- **Instructions to follow**: Please write out word for word the opening lines of the material, including the line with "8).cmd.toNat := by" as the last.

__________________________________________________

theorem witness_DecodeOfEncode :
    (Instr.hashz (cf .w64 .cu32 .asciiToUpper) 0xFFFFFFFFFFFFFFFF).wellFormed = true := by decide
theorem witness_EncodeOfDecode :
    decode { cmd := 0x127, opa := 0x200, opb := 9 } = .command (.hashz (cf .w32 .cu16 .asciiToUpper) 0x200) := by decide
/-- A reserved operation is not legal, whatever HAS_XF_USER is. -/
theorem witness_LegalWordsDecodeAndIllegalWordsFault :
    (offered 8).rst = false ∧ (offered 8).status.busy = false ∧ (offered 8).pending = word 8 :: [word 0] ∧
      ¬ Legal Config.hasXfUser (word 8).cmd.toNat := by
  refine ⟨rfl, rfl, rfl, ?_⟩
  simp [Legal, natField, word]
/-- Illegal words: RSV, OP, CUW, CF of a plain operation, and XF without the user slot. -/
theorem witness_DecodeSelectsByOp_illegal :
    ¬ Legal true 0x200 ∧ ¬ Legal true 8 ∧ ¬ Legal true 0x61 ∧ ¬ Legal true 0x10 ∧ ¬ Legal false 0x181 := by
  simp [Legal, natField]
/-- A legal word of each operation. -/
theorem witness_DecodeSelectsByOp_legal :
    (∀ w ∈ [0, 1, 2, 3, 4, 5, 6, 7, 0x151, 0x96, 0x127], Legal false w) ∧ Legal true 0x1C1 ∧
      (List.range 8).map (fun w => natField w 0 4) = [0, 1, 2, 3, 4, 5, 6, 7] := by
  simp [Legal, natField, List.range, List.range.loop]
theorem witness_TableRowsMatchDecode : ∀ i, decodeWith true (word 8) ≠ .command i := by
  intro i h
  rw [show decodeWith true (word 8) = .illegal .reservedOp from by decide] at h
  cases h
theorem witness_ResetStepWritesEveryRegister :
    ({ busy8 .terminated 0x104 0 with rst := true } : State).rst = true := rfl
theorem witness_ResetIsInitOfNativeWidth : ({ offered 8 with rst := true } : State).rst = true := rfl
theorem witness_StepRunsDecodedCommand :
    (offered 0x96).rst = false ∧ (offered 0x96).status.busy = false ∧ (offered 0x96).pending = word 0x96 :: [word 0] ∧
      decode (word 0x96) = .command (.hashn (cf .w64 .cu8 .asciiToLower) 0 0) := by decide
theorem witness_FetchWordIsRunNext :
    decodeTableWord 160 (0x96 + 0x100 * 2 ^ 32 + 3 * 2 ^ 96)
      = some (.hashn (cf .w64 .cu8 .asciiToLower) 0x100 3) := by decide
theorem witness_IdleStepChangesNothing :
    idle32.rst = false ∧ idle32.status.busy = false ∧ idle32.pending = [] := by decide
/-- A step in each case: accepting, busy, and reset. -/
theorem witness_PortHoldsOrAccepts :
    nextIs (step (offered 0x96)) (fun _ => true) = true ∧ nextIs (step (busy8 .sized 0x100 3)) (fun _ => true) = true ∧
      nextIs (step { busy8 .terminated 0x104 0 with rst := true }) (fun _ => true) = true := by decide
theorem witness_StuckIsTheOnlyStop : Stuck (busy8 .terminated 0x104 0) ∧ Stuck (busy8 .sized 0x104 1) :=
  ⟨⟨rfl, .inl rfl, by decide⟩, ⟨rfl, .inr (by decide), by decide⟩⟩
theorem witness_OneUnitChangesTheHash :
    (CuWidth.cu8 ≠ .cu32 ∧ transform .asciiToLower .cu8 0x41#8 ≠ transform .asciiToLower .cu8 0x62#8) ∧
      (CuWidth.cu16 ≠ .cu32 ∧ transform .identity .cu16 0x1234#16 ≠ transform .identity .cu16 0x1334#16) := by decide
theorem witness_NopChangesNothing_port :
    (offered 0).rst = false ∧ (offered 0).status.busy = false ∧
      (offered 0).pending = { cmd := 0, opa := 0, opb := 0 } :: [word 0] := by decide
theorem witness_NopChangesNothing_illegal :
    natField (word 0x10).cmd.toNat 0 4 = 0 ∧ (word 0x10).cmd ≠ 0 ∧ natField (word 0x80000000).cmd.toNat 0 4 = 0 ∧
      (word 0x80000000).cmd ≠ 0 := by decide
theorem witness_OtherOperandBitsIgnored :
    (0x161 : Word).toNat % 2 ^ 8 = (0x61 : Word).toNat % 2 ^ 8 ∧
      (0xAB1234 : Word).toNat % 2 ^ (idle (cf .w32 .cu16 .identity) 0 []).cfg.cu.bits
        = (0x1234 : Word).toNat % 2 ^ (idle (cf .w32 .cu16 .identity) 0 []).cfg.cu.bits ∧
      (natField (word 7).cmd.toNat 0 4 ≠ 4 ∧ natField (word 7).cmd.toNat 0 4 ≠ 6) ∧
      natField (word 0x151).cmd.toNat 0 4 ≤ 1 := by decide
/-- Two states with the same ACC and CFG that differ elsewhere, and a command that completes in both. -/
theorem witness_AccDependsOnAccCfgAndCommand :
    idle32.acc = (busy8 .sized 5 6).acc ∧ idle32.cfg = (busy8 .sized 5 6).cfg ∧ idle32 ≠ busy8 .sized 5 6 ∧
      nextIs (exec (.unit 7) idle32) (fun _ => true) = true ∧
      nextIs (exec (.unit 7) (busy8 .sized 5 6)) (fun _ => true) = true := by decide
/-- The end of a sized scan. -/
theorem witness_SizedScanStep_end :
    (busy8 .sized 0x104 0).rst = false ∧ (busy8 .sized 0x104 0).status.busy = true ∧
      (busy8 .sized 0x104 0).status.mode = .sized ∧ (busy8 .sized 0x104 0).rem = 0 := by decide
/-- A read at the highest unit address. -/
theorem witness_SizedScanStep_feed :
    (busy8 .sized 0xFFFFFFFFFFFFFFFF 2).status.busy = true ∧ (busy8 .sized 0xFFFFFFFFFFFFFFFF 2).rem ≠ 0 ∧
      viewUnit (busy8 .sized 0xFFFFFFFFFFFFFFFF 2).view .cu8 0xFFFFFFFFFFFFFFFF = some 0x61#8 ∧
      (0xFFFFFFFFFFFFFFFF : Word).toNat ∉ (busy8 .sized 0xFFFFFFFFFFFFFFFF 2).racing := by decide
/-- The sentinel and a unit before it. -/
theorem witness_TerminatedScanStep :
    (busy8 .terminated 0x103 0).rst = false ∧ (busy8 .terminated 0x103 0).status.busy = true ∧
      (busy8 .terminated 0x103 0).status.mode = .terminated ∧ (busy8 .terminated 0x103 0).racing = [] ∧
      viewUnit (busy8 .terminated 0x103 0).view .cu8 0x103 = some 0#8 ∧
      viewUnit (busy8 .terminated 0x102 0).view .cu8 0x102 = some 0x63#8 := by decide
theorem witness_RacedReadIsADraw_sized :
    ({ busy8 .sized 0x100 3 with racing := [0x100] } : State).rst = false ∧
      NeedsRead { busy8 .sized 0x100 3 with racing := [0x100] } ∧
      viewUnit (busy8 .sized 0x100 3).view .cu8 0x100 = some 0x61#8 ∧ (0x100 : Word).toNat ∈ [0x100] :=
  ⟨rfl, .inr (by decide), by decide, by decide⟩
theorem witness_RacedReadIsADraw_terminated :
    ({ busy8 .terminated 0x100 0 with racing := [0x100] } : State).rst = false ∧
      NeedsRead { busy8 .terminated 0x100 0 with racing := [0x100] } ∧
      viewUnit (busy8 .terminated 0x100 0).view .cu8 0x100 = some 0x61#8 :=
  ⟨rfl, .inl rfl, by decide⟩
/-- Admitted units, one that the scan may still read and one it may not. -/
theorem witness_AgentWriteMarksTheRacedUnit :
    admits (busy8 .sized 0x100 2).view .cu8 0x101 = true ∧ mayStillRead (busy8 .sized 0x100 2) .cu8 0x101 = true ∧
      admits (busy8 .sized 0x100 2).view .cu8 0x102 = true ∧ mayStillRead (busy8 .sized 0x100 2) .cu8 0x102 = false ∧
      admits (busy8 .sized 0x100 2).view .cu16 0x200 = true ∧
      mayStillRead (busy8 .sized 0x100 2) .cu16 0x200 = false := by
  decide
theorem witness_NoReadOutsideAScan :
    ({ busy8 .sized 0x100 3 with rst := true } : State).rst = true ∧ (offered 0x96).status.busy = false := by decide
/-- Two views that agree at PTR and differ after it. -/
theorem witness_ScanStepReadsOnlyTheUnitAtPtr :
    (busy8 .sized 0x100 3).status.busy = true ∧
      viewUnit { cu8 := [(0x100, 0x61), (0x101, 0x7A)], cu16 := [], cu32 := [] } .cu8 (busy8 .sized 0x100 3).ptr
        = viewUnit (busy8 .sized 0x100 3).view .cu8 (busy8 .sized 0x100 3).ptr := by decide
theorem witness_NoStepWritesTheView :
    nextIs (step (busy8 .sized 0x100 3)) (fun _ => true) = true ∧
      nextIs (exec (.hashn (cf .w64 .cu8 .asciiToLower) 0x100 3) idle32) (fun _ => true) = true := by decide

__________________________________________________

- **Written response**:
theorem witness_DecodeOfEncode :
    (Instr.hashz (cf .w64 .cu32 .asciiToUpper) 0xFFFFFFFFFFFFFFFF).wellFormed = true := by decide
theorem witness_EncodeOfDecode :
    decode { cmd := 0x127, opa := 0x200, opb := 9 } = .command (.hashz (cf .w32 .cu16 .asciiToUpper) 0x200) := by decide
/-- A reserved operation is not legal, whatever HAS_XF_USER is. -/
theorem witness_LegalWordsDecodeAndIllegalWordsFault :
    (offered 8).rst = false ∧ (offered 8).status.busy = false ∧ (offered 8).pending = word 8 :: [word 0] ∧
      ¬ Legal Config.hasXfUser (word 8).cmd.toNat := by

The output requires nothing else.